Selon M. Gu, Le Pavillon aux pivoines possède de belles paroles qui peuvent être chantées, tandis que les pièces de Shakespeare ne le permettent pas. « La pièce de Tang alterne entre lignes poétiques et langage familier, permettant aux lecteurs de faire une pause, alors que la plupart des œuvres de Shakespeare sont écrites sous forme de pentamètre iambique, ce qui est parfois ennuyant ». Il affirme néanmoins que Shakespeare excelle dans d'autres domaines. « L'intrigue de ses pièces est complexe, attrayante et parfois inattendue. Les histoires s'entrelacent, on parle de fantômes, de folie et d'assassinats », précise M. Gu à Beijing Information.  

Selon M. Marchand, le Conseil britannique (British Council), une organisation spécialisée dans les relations internationales en matière de culture et d'éducation, a organisé un programme intitulé « La vie de Shakespeare » à travers des événements tels que « The Dreamer », une collaboration entre le Centre d'arts dramatiques de Shanghai et la compagnie théâtrale britannique Gecko, qui relie Le Pavillon aux pivoines de Tang et Le Songe d'une nuit d'été de Shakespeare. 
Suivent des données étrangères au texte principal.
-- ==== Sys2Proof/Laws/Memory.lean ====
section
/-! SUPPORT. The laws of memory: read after write, and the canonical form is kept (20_memory.md R41, R46). -/

namespace Sys2Proof.Machine

@[simp] theorem memRead_nil (a : Nat) : memRead [] a = Config.unlistedByte := rfl

theorem memRead_cons (b : Nat) (v : Byte) (m : Memory) (a : Nat) :
    memRead ((b, v) :: m) a = if b = a then v else memRead m a := rfl

theorem memErase_cons (b : Nat) (v : Byte) (m : Memory) (a : Nat) :
    memErase ((b, v) :: m) a = if b = a then memErase m a else (b, v) :: memErase m a := by
  by_cases h : b = a <;> simp [memErase, h]

/-- Reading another address than the erased one. -/
theorem memRead_memErase_ne (m : Memory) {a b : Nat} (h : b ≠ a) :
    memRead (memErase m a) b = memRead m b := by
  induction m with
  | nil => rfl
  | cons c m ih =>
    obtain ⟨k, v⟩ := c
    rw [memErase_cons]
    by_cases hk : k = a
    · have : k ≠ b := fun e => h (e ▸ hk)
      simp [hk, ih, memRead_cons, Ne.symm h]
    · simp [hk, memRead_cons, ih]

/-- An erased address reads as an unlisted one. -/
theorem memRead_memErase_same (m : Memory) (a : Nat) :
    memRead (memErase m a) a = Config.unlistedByte := by
  induction m with
  | nil => rfl
  | cons c m ih =>
    obtain ⟨k, v⟩ := c
    rw [memErase_cons]
    by_cases hk : k = a <;> simp [hk, memRead_cons, ih]

/-- Reading another address than the inserted one. -/
theorem memRead_memInsert_ne (m : Memory) {a b : Nat} (v : Byte) (h : b ≠ a) :
    memRead (memInsert m a v) b = memRead m b := by
  induction m with
  | nil => simp [memInsert, memRead_cons, Ne.symm h]
  | cons c m ih =>
    obtain ⟨k, w⟩ := c
    unfold memInsert
    split <;> simp [memRead_cons, Ne.symm h, ih]

/-- An inserted address reads its value when it was not listed before. -/
theorem memRead_memInsert_same (m : Memory) (a : Nat) (v : Byte) (h : ∀ c ∈ m, c.1 ≠ a) :
    memRead (memInsert m a v) a = v := by
  induction m with
  | nil => simp [memInsert, memRead_cons]
  | cons c m ih =>
    obtain ⟨k, w⟩ := c
    have hk : k ≠ a := h (k, w) (by simp)
    unfold memInsert
    split
    · simp [memRead_cons]
    · simp [memRead_cons, hk, ih fun c hc => h c (by simp [hc])]

theorem fst_ne_of_mem_memErase {m : Memory} {a : Nat} {c : Host.Cell} (h : c ∈ memErase m a) : c.1 ≠ a := by
  simpa using (List.mem_filter.mp h).2

/-- A byte reads the value last written to it. -/
@[simp] theorem memRead_memWrite_same (m : Memory) (a : Nat) (v : Byte) : memRead (memWrite m a v) a = v := by
  unfold memWrite
  split
  · simp [memRead_memErase_same, *]
  · exact memRead_memInsert_same _ _ _ fun c hc => fst_ne_of_mem_memErase hc

/-- A write leaves every other byte alone. -/
theorem memRead_memWrite_ne (m : Memory) {a b : Nat} (v : Byte) (h : b ≠ a) :
    memRead (memWrite m a v) b = memRead m b := by
  unfold memWrite
  split
  · exact memRead_memErase_ne m h
  · rw [memRead_memInsert_ne _ _ h, memRead_memErase_ne m h]

/-! ### The canonical form -/

theorem memRising_iff (m : Memory) : memRising m = true ↔ m.Pairwise fun c d => c.1 < d.1 := by
  induction m with
  | nil => simp [memRising]
  | cons c m ih =>
    cases m with
    | nil => simp [memRising]
    | cons d m =>
      obtain ⟨a, v⟩ := c
      obtain ⟨b, w⟩ := d
      rw [memRising, Bool.and_eq_true, decide_eq_true_eq, ih, List.pairwise_cons (a := (a, v))]
      constructor
      · rintro ⟨hab, hp⟩
        refine ⟨fun e he => ?_, hp⟩
        rcases List.mem_cons.mp he with rfl | he'
        · exact hab
        · exact Nat.lt_trans hab ((List.pairwise_cons.mp hp).1 e he')
      · rintro ⟨h1, hp⟩
        exact ⟨h1 (b, w) (by simp), hp⟩

theorem wf_iff (m : Memory) : Memory.wf m = true ↔
    (m.Pairwise fun c d => c.1 < d.1) ∧ ∀ c ∈ m, c.1 < 2 ^ 33 ∧ c.2 ≠ Config.unlistedByte := by
  simp [Memory.wf, memRising_iff]

theorem memErase_wf {m : Memory} (h : Memory.wf m = true) (a : Nat) : Memory.wf (memErase m a) = true := by
  rw [wf_iff] at h ⊢
  exact ⟨h.1.filter _, fun c hc => h.2 c (List.mem_of_mem_filter hc)⟩

theorem mem_memInsert {m : Memory} {a : Nat} {v : Byte} {c : Host.Cell} (h : c ∈ memInsert m a v) :
    c = (a, v) ∨ c ∈ m := by
  induction m with
  | nil => exact .inl (by simpa [memInsert] using h)
  | cons d m ih =>
    obtain ⟨b, w⟩ := d
    unfold memInsert at h
    split at h
    · simpa using h
    · rcases List.mem_cons.mp h with rfl | h
      · exact .inr (by simp)
      · exact (ih h).imp id fun h => by simp [h]

theorem memInsert_rising {m : Memory} {a : Nat} (v : Byte) (h : m.Pairwise fun c d => c.1 < d.1)
    (ha : ∀ c ∈ m, c.1 ≠ a) : (memInsert m a v).Pairwise fun c d => c.1 < d.1 := by
  induction m with
  | nil => simp [memInsert]
  | cons d m ih =>
    obtain ⟨b, w⟩ := d
    have hd := List.pairwise_cons.mp h
    unfold memInsert
    split
    · rename_i hab
      refine List.pairwise_cons.mpr ⟨fun c hc => ?_, h⟩
      rcases List.mem_cons.mp hc with rfl | hc
      · exact hab
      · exact Nat.lt_trans hab (hd.1 c hc)
    · rename_i hab
      have hba : b ≠ a := ha (b, w) (by simp)
      refine List.pairwise_cons.mpr ⟨fun c hc => ?_, ih hd.2 fun c hc => ha c (by simp [hc])⟩
      rcases mem_memInsert hc with rfl | hc
      · show b < a; omega
      · exact hd.1 c hc

/-- Writing a byte of the address space keeps the canonical form. -/
theorem memWrite_wf {m : Memory} (h : Memory.wf m = true) {a : Nat} (ha : a < 2 ^ 33) (v : Byte) :
    Memory.wf (memWrite m a v) = true := by
  have he := memErase_wf h a
  unfold memWrite
  split
  · exact he
  · rename_i hv
    rw [wf_iff] at he ⊢
    refine ⟨memInsert_rising v he.1 fun c hc => fst_ne_of_mem_memErase hc, fun c hc => ?_⟩
    rcases mem_memInsert hc with rfl | hc
    · exact ⟨ha, hv⟩
    · exact he.2 c hc

/-! ### Pixels -/

theorem pixelLowByte_ne_high (o : ByteOrder) (a b : PixAddr) : pixelLowByte o a ≠ pixelHighByte o b := by
  cases o <;> simp [pixelLowByte, pixelHighByte] <;> omega

theorem pixelLowByte_inj (o : ByteOrder) {a b : PixAddr} (h : pixelLowByte o a = pixelLowByte o b) : a = b := by
  cases o <;> exact BitVec.eq_of_toNat_eq (by simp [pixelLowByte] at h; omega)

theorem pixelHighByte_inj (o : ByteOrder) {a b : PixAddr} (h : pixelHighByte o a = pixelHighByte o b) : a = b := by
  cases o <;> exact BitVec.eq_of_toNat_eq (by simp [pixelHighByte] at h; omega)

theorem pixelLowByte_lt (o : ByteOrder) (a : PixAddr) : pixelLowByte o a < 2 ^ 33 := by
  have := a.isLt
  cases o <;> simp [pixelLowByte] <;> omega

theorem pixelHighByte_lt (o : ByteOrder) (a : PixAddr) : pixelHighByte o a < 2 ^ 33 := by
  have := a.isLt
  cases o <;> simp [pixelHighByte] <;> omega

/-- A pixel write leaves every byte of other pixels alone. -/
theorem memRead_writePixel_of_not (m : Memory) (a : PixAddr) (p : Pixel) {b : Nat} (h : ¬ ByteOfPixel a b) :
    memRead (writePixel m a p) b = memRead m b := by
  unfold ByteOfPixel at h
  rw [not_or] at h
  unfold writePixel
  rw [memRead_memWrite_ne _ _ h.2, memRead_memWrite_ne _ _ h.1]

theorem append_halves (p : Pixel) : p.extractLsb' 8 8 ++ p.extractLsb' 0 8 = p := by
  ext i hi
  simp only [BitVec.getElem_append, BitVec.getElem_extractLsb']
  split
  · simp [← BitVec.getLsbD_eq_getElem]
  · rw [show 8 + (i - 8) = i by omega, BitVec.getLsbD_eq_getElem]

/-- A pixel reads the value last written to it (R41). -/
@[simp] theorem readPixel_writePixel_same (m : Memory) (a : PixAddr) (p : Pixel) :
    readPixel (writePixel m a p) a = p := by
  unfold readPixel writePixel
  rw [memRead_memWrite_same, memRead_memWrite_ne _ _ (pixelLowByte_ne_high _ _ _), memRead_memWrite_same]
  exact append_halves p

/-- A pixel write leaves every other pixel alone (R41). -/
theorem readPixel_writePixel_ne (m : Memory) {a b : PixAddr} (p : Pixel) (h : b ≠ a) :
    readPixel (writePixel m a p) b = readPixel m b := by
  unfold readPixel
  rw [memRead_writePixel_of_not, memRead_writePixel_of_not]
  · rintro (h' | h')
    · exact h (pixelLowByte_inj _ h')
    · exact pixelLowByte_ne_high _ _ _ h'
  · rintro (h' | h')
    · exact pixelLowByte_ne_high _ _ _ h'.symm
    · exact h (pixelHighByte_inj _ h')

/-- What a pixel reads after a write, in one line. -/
theorem readPixel_writePixel (m : Memory) (a b : PixAddr) (p : Pixel) :
    readPixel (writePixel m a p) b = if b = a then p else readPixel m b := by
  split
  · simp [*]
  · exact readPixel_writePixel_ne m p ‹_›

/-- A pixel write keeps the canonical form. -/
theorem writePixel_wf {m : Memory} (h : Memory.wf m = true) (a : PixAddr) (p : Pixel) :
    Memory.wf (writePixel m a p) = true :=
  memWrite_wf (memWrite_wf h (pixelLowByte_lt _ a) _) (pixelHighByte_lt _ a) _

/-- The memory of the reset state is in canonical form. -/
theorem reset_mem_wf : Memory.wf State.reset.mem = true := rfl

end Sys2Proof.Machine
end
En plus d'être traduites en chinois, les œuvres de Shakespeare sont également devenues un sujet essentiel dans le domaine de la recherche universitaire en Chine. « Cependant, par rapport aux pays occidentaux, la Chine a encore un fossé à combler en matière de recherches sur Shakespeare. C'est comme pour les étrangers qui étudient les ouvrages classiques des poètes chinois Li Bai (701-762) et Du Fu (712-770). Il y a forcément des obstacles », précise M.  Gu. Il suggère aux chercheurs shakespeariens en Chine d'aborder leur travail avec un point de vue chinois, afin d'en découvrir de nouvelles perspectives.